Persistent Financial Burden Among U.S. Cancer Survivors Despite Affordable Care Act Implementation: Implications for Survivorship Financial Education

Data Sources

We analyzed MEPS longitudinal data for the period of January 1, 2010, through December 31, 2019, focusing on cancer patients aged 18 to 64 years, as Medicaid expansion policies predominantly impacted this age group [6]. MEPS provides detailed measures of individual and family income derived from wages, salaries, and other income sources, and reports income relative to the Federal Poverty Level (FPL). MEPS utilized annual family income data to determine its relationship with the FPL. This data source was ideal for the current analyses because of its comprehensive longitudinal design and diverse and inclusive participant pool. MEPS is a nationally representative survey of the U.S. civilian noninstitutionalized population and includes detailed sociodemographic, utilization, and expenditure data [15].

Study Population

Our analysis included 9,041 U.S. adults aged 18 to 64 who had been diagnosed with cancer at some point in their lifetime. We specifically focused on the non-elderly population to explore the impact of the ACA expansion, enacted from January 1, 2014. We excluded 2014 to clearly separate pre-ACA and post-ACA periods and excluded observations with negative FPL income values (n = 60). A flow-chart is presented to illustrate how the final study population was determined (see Fig. 1).

Fig. 1Fig. 1

Flowchart illustrating determination of the final study population

Variables of Primary Interest

The study aimed to measure the difference in financial burden associated with cancer care between (2010–2013) (henceforth, ‘pre-ACA’) and (2015–2019) (henceforth, ‘post-ACA’). The financial burden was assessed in three ways: (1) OOP spending as a share of annual family income (model 1); (2) OOP spending as a share of total payments to healthcare providers (model 2); and (3) OOP spending overall (model 3). In addition, we also evaluated whether the ACA had any impact on total payments made to healthcare facilities (model 4) and on family income (model 5) to assess the changes in income and healthcare payments before and after ACA implementation. All statistical models were stratified across the FPL to explore whether differences in financial hardship differed among the income groups.

Study Covariates

A series of potential covariates were selected and incorporated based on the extant literature. Our analytical dataset included age, sex, race/ethnicity (non-Hispanic whites, non-Hispanic blacks, Hispanics, and non-Hispanic others), education, marital status (married, divorced, separated and never married), census region (northeast, midwest, south, west) and self-reported health status as good or better and poor or fair. Family income groups defined by FPL% and categorized into 4 groups: lowest income as 0-138% FPL; low income as 138–250% FPL; middle income as 250–400% FPL; and high income > 400% FPL.

Statistical Analysis

Descriptive statistics were first conducted to provide a comprehensive overview of sample characteristics. Chi-square test was then employed to explore the bivariate associations between pre and post ACA. We ran ordinary least squares regression models to estimate the changes in mean OOP expenditures and its share of family income, as well as total expenditure in pre- and post-ACA periods. Spending was adjusted for inflation using the year 2019 Consumer Price Index (CPI). Two variables (i.e., OOP relative to family income and OOP relative to total expenditure) were employed to assess the financial hardship the patients and their family members faced. All models were adjusted for age, sex, race/ethnicity, marital status, family income, census region, health status, and educational attainment.
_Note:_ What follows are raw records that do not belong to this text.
-- ==== Sys2Proof/Laws/State.lean ====
section
/-! SUPPORT. One lemma per field per named update of State, each true by definition, so that no proof unfolds a record update;
and the reading of a register after a register was written. -/

namespace Sys2Proof.Machine

/-! ## setReg -/

@[simp] theorem State.setReg_regs (s : State) (x : RegIdx) (v : Byte) : (s.setReg x v).regs = s.regs.set x.val v := rfl
@[simp] theorem State.setReg_idx (s : State) (x : RegIdx) (v : Byte) : (s.setReg x v).idx = s.idx := rfl
@[simp] theorem State.setReg_pc (s : State) (x : RegIdx) (v : Byte) : (s.setReg x v).pc = s.pc := rfl
@[simp] theorem State.setReg_stack (s : State) (x : RegIdx) (v : Byte) : (s.setReg x v).stack = s.stack := rfl
@[simp] theorem State.setReg_sp (s : State) (x : RegIdx) (v : Byte) : (s.setReg x v).sp = s.sp := rfl
@[simp] theorem State.setReg_dt (s : State) (x : RegIdx) (v : Byte) : (s.setReg x v).dt = s.dt := rfl
@[simp] theorem State.setReg_st (s : State) (x : RegIdx) (v : Byte) : (s.setReg x v).st = s.st := rfl
@[simp] theorem State.setReg_fb (s : State) (x : RegIdx) (v : Byte) : (s.setReg x v).fb = s.fb := rfl
@[simp] theorem State.setReg_mem (s : State) (x : RegIdx) (v : Byte) : (s.setReg x v).mem = s.mem := rfl
@[simp] theorem State.setReg_fault (s : State) (x : RegIdx) (v : Byte) : (s.setReg x v).fault = s.fault := rfl
@[simp] theorem State.setReg_keys (s : State) (x : RegIdx) (v : Byte) : (s.setReg x v).keys = s.keys := rfl
@[simp] theorem State.setReg_press (s : State) (x : RegIdx) (v : Byte) : (s.setReg x v).press = s.press := rfl
@[simp] theorem State.setReg_pending (s : State) (x : RegIdx) (v : Byte) : (s.setReg x v).pending = s.pending := rfl
@[simp] theorem State.setReg_started (s : State) (x : RegIdx) (v : Byte) : (s.setReg x v).started = s.started := rfl
@[simp] theorem State.setReg_reply (s : State) (x : RegIdx) (v : Byte) : (s.setReg x v).reply = s.reply := rfl

/-! ## setIdx -/

@[simp] theorem State.setIdx_regs (s : State) (v : Word) : (s.setIdx v).regs = s.regs := rfl
@[simp] theorem State.setIdx_idx (s : State) (v : Word) : (s.setIdx v).idx = v := rfl
@[simp] theorem State.setIdx_pc (s : State) (v : Word) : (s.setIdx v).pc = s.pc := rfl
@[simp] theorem State.setIdx_stack (s : State) (v : Word) : (s.setIdx v).stack = s.stack := rfl
@[simp] theorem State.setIdx_sp (s : State) (v : Word) : (s.setIdx v).sp = s.sp := rfl
@[simp] theorem State.setIdx_dt (s : State) (v : Word) : (s.setIdx v).dt = s.dt := rfl
@[simp] theorem State.setIdx_st (s : State) (v : Word) : (s.setIdx v).st = s.st := rfl
@[simp] theorem State.setIdx_fb (s : State) (v : Word) : (s.setIdx v).fb = s.fb := rfl
@[simp] theorem State.setIdx_mem (s : State) (v : Word) : (s.setIdx v).mem = s.mem := rfl
@[simp] theorem State.setIdx_fault (s : State) (v : Word) : (s.setIdx v).fault = s.fault := rfl
@[simp] theorem State.setIdx_keys (s : State) (v : Word) : (s.setIdx v).keys = s.keys := rfl
@[simp] theorem State.setIdx_press (s : State) (v : Word) : (s.setIdx v).press = s.press := rfl
@[simp] theorem State.setIdx_pending (s : State) (v : Word) : (s.setIdx v).pending = s.pending := rfl
@[simp] theorem State.setIdx_started (s : State) (v : Word) : (s.setIdx v).started = s.started := rfl
@[simp] theorem State.setIdx_reply (s : State) (v : Word) : (s.setIdx v).reply = s.reply := rfl
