theorem witness_PreloadPlacesBytes :
    (asked [.preload 0xFFF [1#8]] State.reset).mem.wf = true ∧
      (asked [.preload 0xFFF [1#8]] State.reset).nextRequest = some (.preload 0xFFF [1#8]) ∧
      (asked [.preload 0xFFF [1#8]] State.reset).started = false ∧ 0xFFF + [1#8].length - 1 = 4095 ∧
      ([] : List Byte).length = 0 ∧ 0 < [1#8, 1#8].length ∧ 0xFFF + [1#8, 1#8].length - 1 = 4096 ∧
      (asked [.preload 0 [1#8]] State.reset.endCycle).nextRequest = some (.preload 0 [1#8]) ∧
      (asked [.preload 0 [1#8]] State.reset.endCycle).started = true := by decide

theorem witness_HostWritesKeyStates :
    (asked [.setKeys (Vector.replicate 16 true)] State.reset).nextRequest = some (.setKeys (Vector.replicate 16 true)) := by decide

theorem witness_HostReadPortAnswersState : (4095 : Nat) ≤ 4095 ∧ (16 : Nat) ≥ 16 ∧ (4096 : Nat) > 4095 := by decide

/-- Two states that differ in the key states and the answer only: the ports do not show these. -/
theorem witness_HostReadPortsSeeWholeState :
    State.reset.mem.wf = true ∧ ((keyHeld 3 State.reset).setReply .ok).mem.wf = true ∧
      (∀ sel addr, hostRead sel addr ((keyHeld 3 State.reset).setReply .ok) = hostRead sel addr State.reset) ∧
      (∀ x y, hostReadPixel ((keyHeld 3 State.reset).setReply .ok) x y = hostReadPixel State.reset x y) ∧
      faultKind ((keyHeld 3 State.reset).setReply .ok) = faultKind State.reset :=
  ⟨rfl, rfl, fun sel _ => by cases sel <;> rfl, fun _ _ => rfl, rfl⟩

/-- A run of one Tick, after which nothing is pending; and a state with nothing pending at all. -/
theorem witness_SilentHostLeavesState :
    (∃ t, stepN 1 (asked [.tick] State.reset) = .next t ∧ t.pending = []) ∧
      (∃ t, stepN 0 State.reset = .next t ∧ t.pending = []) := ⟨⟨_, rfl, rfl⟩, ⟨_, rfl, rfl⟩⟩

end Sys2Proof.Tests
end

section
/-! The control transfers that leave everything but `pc` alone: the jump and the skips on an immediate
(40_cycle_and_control.md R124, R126, R127). -/

namespace Sys2Proof.Machine

/-! ## How each of them ends -/

/-- Every jump and every skip ends this way; only the target differs. -/
theorem completeAt_sets_only_pc (target : Word) (s : State) :
    ∃ t, completeAt target s = .next t ∧ t.pc = target ∧ t.reply = .advanced ∧ Keeps {} s t :=
  ⟨(s.setPc target).setReply .advanced, rfl, rfl, rfl, (Keeps.refl {} s).complete target⟩

/-- A skip (R121) whose test `c` decides between `p` and `q`. -/
theorem skipIf_sets_only_pc {c : Bool} {p q : Prop} (taken : p → c = true) (notTaken : q → c = false) (s : State) :
    ∃ t, skipIf c s = .next t ∧ (p → t.pc = s.pc + 4) ∧ (q → t.pc = s.pc + 2) ∧ t.reply = .advanced ∧ Keeps {} s t := by
  obtain ⟨t, hnext, hpc, hreply, hkeeps⟩ := completeAt_sets_only_pc (if c then s.pc + 4 else s.pc + 2) s
  refine ⟨t, hnext, fun hp => ?_, fun hq => ?_, hreply, hkeeps⟩
  · simpa [taken hp] using hpc
  · simpa [notTaken hq] using hpc

theorem exec_jp (nnn : Addr12) (s : State) : exec (.jp nnn) s = completeAt (addr16 nnn) s := rfl

theorem exec_seImm (x : RegIdx) (nn : Byte) (s : State) : exec (.seImm x nn) s = skipIf (s.reg x == nn) s := rfl

theorem exec_sneImm (x : RegIdx) (nn : Byte) (s : State) : exec (.sneImm x nn) s = skipIf (s.reg x != nn) s := rfl

/-! ## The statements -/

/-- Settles O6: JP completes at its zero-extended operand, whose value is NNN. -/
theorem jumpSetsPc : Obligations.JumpSetsPc := by
  unfold Obligations.JumpSetsPc
  intro nnn s
  obtain ⟨t, hnext, hpc, hreply, hkeeps⟩ := completeAt_sets_only_pc (addr16 nnn) s
  have htarget : t.pc.toNat = nnn.toNat := by rw [hpc, toNat_addr16]
  exact ⟨Laws.RoundTrip.jp nnn rfl, t, (exec_jp nnn s).trans hnext, htarget, hreply, hkeeps⟩

/-- Settles O10: each skip is `skipIf` on its own comparison of VX with NN. -/
theorem skipOnImmediate : Obligations.SkipOnImmediate := by
  unfold Obligations.SkipOnImmediate
  intro x nn s
  refine ⟨Laws.RoundTrip.seImm x nn rfl, Laws.RoundTrip.sneImm x nn rfl, ?_, ?_⟩
  · rw [exec_seImm]
    exact skipIf_sets_only_pc beq_iff_eq.mpr beq_eq_false_iff_ne.mpr s
  · rw [exec_sneImm]
    exact skipIf_sets_only_pc bne_iff_ne.mpr bne_eq_false_iff_eq.mpr s

end Sys2Proof.Machine
end

section
/-! The stores and the load at the index register: the decimal digits, the register dump and the register load
(42_index_memory.md R183 to R185). -/

namespace Sys2Proof.Machine

/-! ## The bounds check at the index register -/

theorem runInRange_effAddr {s : State} {n : Nat} (h : s.idx.toNat + n ≤ 4095) :
    runInRange (effAddr s 0) (n + 1) = true := by
  rw [runInRange_iff, effAddr_zero]
  omega

theorem runInRange_effAddr_false {s : State} {n : Nat} (h : s.idx.toNat + n > 4095) :
    runInRange (effAddr s 0) (n + 1) = false := by
  rw [runInRange_false_iff, effAddr_zero]
  omega

theorem effAddr_congr {s u : State} (h : u.idx = s.idx) (k : Nat) : effAddr u k = effAddr s k := by
  simp only [effAddr, h]

/-! ## How each of them ends -/

/-- Every fault of an instruction ends this way; only the kind differs (60_exceptions.md R241, R242). -/
theorem raise_sets_only_latch (f : Fault) (s : State) :
    ∃ t, raise f s = .next t ∧ t.reply = .fault f ∧ t.pc = s.pc ∧ Keeps { fault := True } s t :=
  ⟨_, raise_eq f s, rfl, rfl, keeps_raise f s⟩

/-- An instruction that stores a run of bytes from `I` on, once its bounds check has passed. -/
theorem advance_writeRun_stores_bytes {s : State} {bytes : List Byte} (hwf : s.mem.wf = true)
    (hrange : runInRange (effAddr s 0) bytes.length = true) :
    ∃ t, advance (s.setMem (s.mem.writeRun (effAddr s 0) bytes)) = .next t ∧
      (∀ k (hk : k < bytes.length), t.mem.read (effAddr s k) = bytes[k]) ∧
      t.pc = s.pc + 2 ∧ t.reply = .advanced ∧
      Keeps { byte := fun a => effAddr s 0 ≤ a ∧ a < effAddr s bytes.length } s t := by
  refine ⟨_, advance_eq _, fun k hk => ?_, rfl, rfl, ?_⟩
  · have hfits : effAddr s 0 + bytes.length ≤ 4096 := by
      rw [runInRange_iff] at hrange
      omega
    exact Memory.read_writeRun_inside (effAddr s 0) bytes hwf hfits k hk
  · refine Keeps.complete (Keeps.writeRun (Keeps.refl _ s) (effAddr s 0) bytes fun _ hlow hhigh => ?_) _
    exact ⟨hlow, hhigh⟩

/-- The decimal digits (R183) in range; each is below 256, so the byte stored has it as its value. -/
theorem exec_ldB_stores_digits {x : RegIdx} {s : State} (hwf : s.mem.wf = true) (h : s.idx.toNat + 2 ≤ 4095) :
    ∃ t, exec (.ldB x) s = .next t ∧
      (t.mem.read (effAddr s 0)).toNat = (s.reg x).toNat / 100 ∧
      (t.mem.read (effAddr s 1)).toNat = (s.reg x).toNat / 10 % 10 ∧
      (t.mem.read (effAddr s 2)).toNat = (s.reg x).toNat % 10 ∧
      t.pc = s.pc + 2 ∧ t.reply = .advanced ∧
      Keeps { byte := fun a => effAddr s 0 ≤ a ∧ a < effAddr s 3 } s t := by
  have hrange := runInRange_effAddr h
  obtain ⟨t, hnext, hbytes, hend⟩ := advance_writeRun_stores_bytes (bytes := bcdDigits (s.reg x)) hwf hrange
  have hbyte := (s.reg x).isLt
  refine ⟨t, (exec_ldB_inRange hrange).trans hnext, ?_, ?_, ?_, hend⟩
  · rw [hbytes 0 (by simp)]
    exact Nat.mod_eq_of_lt (by omega)
  · rw [hbytes 1 (by simp)]
    exact Nat.mod_eq_of_lt (by omega)
  · rw [hbytes 2 (by simp)]
    exact Nat.mod_eq_of_lt (by omega)

/-- The dump (R184) in range. -/
theorem exec_stRegs_dumps {x : RegIdx} {s : State} (hwf : s.mem.wf = true) (h : s.idx.toNat + x.val ≤ 4095) :
    ∃ t, exec (.stRegs x) s = .next t ∧ (∀ k : RegIdx, k ≤ x → t.mem.read (effAddr s k.val) = s.reg k) ∧
      t.pc = s.pc + 2 ∧ t.reply = .advanced ∧
      Keeps { byte := fun a => effAddr s 0 ≤ a ∧ a < effAddr s (x.val + 1) } s t := by
  have hrange := runInRange_effAddr h
  rw [exec_stRegs_inRange hrange]
  rw [← length_regsUpTo s x] at hrange ⊢
  obtain ⟨t, hnext, hbytes, hend⟩ := advance_writeRun_stores_bytes hwf hrange
  refine ⟨t, hnext, fun k hk => ?_, hend⟩
  have hlen : k.val < (regsUpTo s x).length := by
    rw [length_regsUpTo]
    exact Nat.lt_succ_of_le hk
  rw [hbytes k.val hlen, getElem_regsUpTo]

/-- The load (R185) in range. -/
theorem exec_ldRegs_loads {x : RegIdx} {s : State} (h : s.idx.toNat + x.val ≤ 4095) :
    ∃ t, exec (.ldRegs x) s = .next t ∧ (∀ k : RegIdx, k ≤ x → t.reg k = s.mem.read (effAddr s k.val)) ∧
      t.pc = s.pc + 2 ∧ t.reply = .advanced ∧ Keeps { reg := fun r => r ≤ x } s t := by
  rw [exec_ldRegs_inRange (runInRange_effAddr h)]
  refine ⟨_, advance_eq _, fun k hk => ?_, rfl, rfl, ?_⟩
  · exact (reg_loadRegs s s.mem (effAddr s 0) (x.val + 1) k).trans (if_pos (Nat.lt_succ_of_le hk))
  · exact ((Keeps.refl _ s).loadRegs s.mem _ _ fun _ hr => Nat.le_of_lt_succ hr).complete _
Since Model (1) represents a fraction of OOP costs relative to family income, adjustments were made for all variables except family income to mitigate collinearity biases. Models (1) through (5), which include OOP/Family income, OOP/Total Payments made to healthcare facilities, total payments made to healthcare facilities, OOP costs, and family income, were stratified in groups by FPL subcategories. Regression results are reported as the percent change in mean annual U.S. dollars from pre-ACA to post-ACA, stratified by levels of FPL. Data analyses were performed using STATA 18.1 (StataCorp LLC) software program. P-values < 0.05 were considered as statistically significant. Given that the study made use of de-identified, publicly available, secondary data, it was exempt from additional review board approval.